The baseball team won the Group I state championship in 1980, defeating Monroe Township High School by a score of 6-0 in the final game of the tournament.

The girls volleyball team won the Group II state championship in 1983 (defeating Tenafly High School in the tournament's final match), 1984 (vs. Fort Lee High School), 1985 (vs. Hawthorne High School) and 1986 (vs. Hawthorne), won the Group I title in 1988 (vs. Emerson Junior-Senior High School), 1989 (vs. Wood-Ridge High School), 1991 (vs. Wallington High School), 1992 (vs. Eastern Christian High School), 1993 (vs. Bogota High School), 1995 (vs. Wallington), 1996 (vs. Emerson), 1997 (vs. Boogota), 1998 (vs. Bogota), 1999 (vs. Cresskill High School), 2000 (vs. Bogota), 2001 (vs. Cresskill), 2005 (vs. Bogota), 2006 (vs. Midland Park High School) and 2014 (vs. Bogota). The program's 19 state group titles are the most in the state.
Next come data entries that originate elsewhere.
/-- FATAL_CONDITION (R356, R386, R387, R476), whenever base logic runs, and what the checks of the same state find that is not fatal (log 94). -/
def fatalCondition (k : FatalKind) (s : State) : State :=
  let live := baseLogicOn s.ctl
  match k with
  | .sorrel => if live && !s.ctl.srl.dead then fatalNow 0 none (s.onCtl (fatalMark k)) else s
  | .committed n => if live && decide (n < 128) then fatalNow 1 (some (n / 8)) (s.onCtl (fatalMark k)) else s
  | .migration z => if live && decide (z < 16) then fatalNow 1 (some z) (s.onCtl (fatalMark k)) else s
  | .image => if s.ctl.dev.run = .noImage ∧ s.ctl.out.fatal = false then fatalNow 2 none s else s
  | .pending z => if live && decide (z < 16) then s.onCtl (fatalMark k) else s
  | .redirectCe z =>
    if live && decide (z < 16) then
      s.onCtl (fun c => emit (evZ 0x68 z) (modReg prtCe (fun v => setBits v 0 32 (satAdd 32 v.toNat 1)) c))
    else s
  | .sorrelCe => if live && !s.ctl.srl.dead && !domInReset s.ctl 18 then s.onCtl (emit (evW 0x57 1 0)) else s

/-- C_RST_ACK (R471, R473). -/
def rstAckLevel (z : Nat) (level : Bool) (c : Ctl) : Ctl :=
  if z < 16 then
    let c1 := { c with pin := { c.pin with
      rstAck := if level then insertNew z c.pin.rstAck else c.pin.rstAck.filter (fun x => decide (x ≠ z)) } }
    if level then c1 else pump (tryRelease z c1)
  else c

/-- FENCE_TIMEOUT (R473): the zone is clamped, recorded and escalated. -/
def fenceTimeout (z : Nat) (c : Ctl) : Ctl :=
  match domOf c z with
  | .fenced since =>
    if z < 16 ∧ domainsLive c = true ∧ c.pin.rstAck.contains z = false ∧ isolated c z = false ∧ since + bits (reg c brlCfg) 0 16 ≤ c.rtc then
      let c1 := drive (.esc z) (emit (evQ 0x99 z) (raiseInt 2 (raiseBit brlIsol z c)))
      { c1 with port := { c1.port with reqs := c1.port.reqs.map (fun r => if portCore r.port = some z then { r with discard := true } else r) } }
    else c
  | _ => c

/-- A write to BRL_ISOL (R473): a bit clears only after c_rst_ack has risen; the zone's ports open with no response credit (R106). -/
def isolWrite (v : Word) (c : Ctl) : Ctl :=
  let zs := (List.range 16).filter (fun z => bit v z && isolated c z && c.pin.rstAck.contains z)
  let c0 := zs.foldl (fun c z => modReg brlIsol (fun w => setBit w z false) c) c
  let c1 := { c0 with port := { c0.port with credit := c0.port.credit.filter (fun p => !zs.contains (p.1 / 5)) } }
  zs.foldl (fun c z => tryRelease z c) c1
The 1983 team won the program's first state title, defeating Park Ridge in two games (15-8 and 15-12) in the finals of the Group II tournament. After losing in the first game and trailing in the third, the 1984 came back to win the Group II state title against Fort Lee in three games (14-16. 15-2, 15-11). The 1985 team won their third straight Group II title with a 15-9, 15-9 win against Hawthorne in the finals to finish the season at 22-0. In an upset of the number-one seed, the 1986 team finished with a 19-3 record after defeating Hawthorne in two games (15-6 and 15-11). The team won the 2000 Group I state championship over Bogota High School, dropping the first set by a score of 10-15 and then winning the final 15-13 and 15–9. The 2001 team repeated with a win over Cresskill High School in the tournament final. The team took the title in 2005 with a 25–20, 25-18 straight set win over Bogota High School. The 2006 team repeated as Group I champion with a 25–13, 25–12 win in the finals against Midland Park. In 2014, the team beat Bogota 25-22 and 25-15 in the Group I title match to win the program's 19th state championship.

The 2013 softball team won the North II Group I sectional championship, the program's first, defeating defending state champion Whippany Park High School by a score of 1–0.

The 2019 softball team won the Hudson County Tournament after defeating Bayonne High School by a score of 5–4 in the tournament final.

In 2023, the girls volleyball team won the Hudson County title.

In 2024, the girls volleyball team won the Hudson County title once again, as well as winning North I Group II finals. They also became the first girls volleyball program to win over 1,000 games in the state of New Jersey.

==Notable alumni==
- Jeff Bittiger (born 1962, class of 1980), former pitcher who played four MLB seasons for the Philadelphia Phillies, Minnesota Twins and Chicago White Sox.
- Mark Lukasiewicz (born 1973, class of 1991), former MLB pitcher who played two seasons for the Anaheim Angels.
- Seven Volpone (born 1972), entrepreneur, business executive, singer, songwriter and record producer.

==Notable faculty==
- Anthony Impreveduto (1948-2009), a teacher who was the chairman of the school's business department as well as a member of the New Jersey General Assembly from 1987 to 2004.

==Administration==
The school's principal is Steve Viggiani. Core members of his administration include the assistant principal.